Quadrupole

A quadrupole or quadrapole is one of a sequence of configurations of things like electric charge or current, or gravitational mass that can exist in ideal form, but it is usually just part of a multipole expansion of a more complex structure reflecting various orders of complexity.

The quadrupole moment tensor Q is a rank-two tensor—3×3 matrix. There are several definitions, but it is normally stated in the traceless form (i.e. ${\displaystyle Q_{xx}+Q_{yy}+Q_{zz}=0}$). The quadrupole moment tensor has thus nine components, but because of transposition symmetry and the zero-trace property, in this form only five of these are independent.

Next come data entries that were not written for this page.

-- ==== Sys2Proof/Machine/Step.lean ====
section
/-! DEFINITION. One step of the machine (rule R50), and the host's way to place an instruction where the next step fetches. -/

namespace Sys2Proof.Machine

/-- One step: while Running, load IR, fetch, and run the instruction or raise the fetch's fault (rule R50); otherwise nothing changes
(rules R18, R56). -/
def step (s : State) : Host.Outcome State Fault Refusal :=
  match s.run with
  | .running =>
    match fetch s with
    | .ok i => exec i (s.setIr (fetchOpcode s))
    | .error f => raise f (s.setIr (fetchOpcode s))
  | .halted => stayStopped s
  | .faulted => stayStopped s

/-- The bytes that fit below the top of memory, written from address `a` up. -/
def State.placeBelowTop (s : State) (a : Nat) (bs : List Byte) : State := placeBytes s a (bs.take (Config.memSize - a))

/-- `s` with an opcode-table word stored at `pc`, over the three bytes of the longest instruction as far as they exist, and Running, so that
the next step fetches it. DESIGN CHOICE: log entry 19. -/
def State.withFetchWord (s : State) (nbits w : Nat) : State :=
  { s.placeBelowTop s.pc.toNat (tableBytes nbits w 3) with run := .running }

end Sys2Proof.Machine
end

For a discrete system of ${\displaystyle \ell }$ point charges or masses in the case of a gravitational quadrupole, each with charge ${\displaystyle q_{\ell }}$, or mass ${\displaystyle m_{\ell }}$, and position ${\displaystyle \mathbf {r} _{\ell }=\left(r_{x\ell },r_{y\ell },r_{z\ell }\right)}$ relative to the coordinate system origin, the components of the Q matrix are defined by:

$${\displaystyle Q_{ij}=\sum _{\ell }q_{\ell }\left(3r_{i\ell }r_{j\ell }-\left\|\mathbf {r} _{\ell }\right\|^{2}\delta _{ij}\right).}$$

The indices ${\displaystyle i,j}$ run over the Cartesian coordinates ${\displaystyle x,y,z}$ and ${\displaystyle \delta _{ij}}$ is the Kronecker delta. This means that ${\displaystyle x,y,z}$ must be equal, up to sign, to distances from the point to ${\displaystyle n}$ mutually perpendicular hyperplanes for the Kronecker delta to equal 1.

In the non-traceless form, the quadrupole moment is sometimes stated as:

$${\displaystyle Q_{ij}=\sum _{\ell }q_{\ell }r_{i\ell }r_{j\ell }}$$

with this form seeing some usage in the literature regarding the fast multipole method. Conversion between these two forms can be easily achieved using a detracing operator.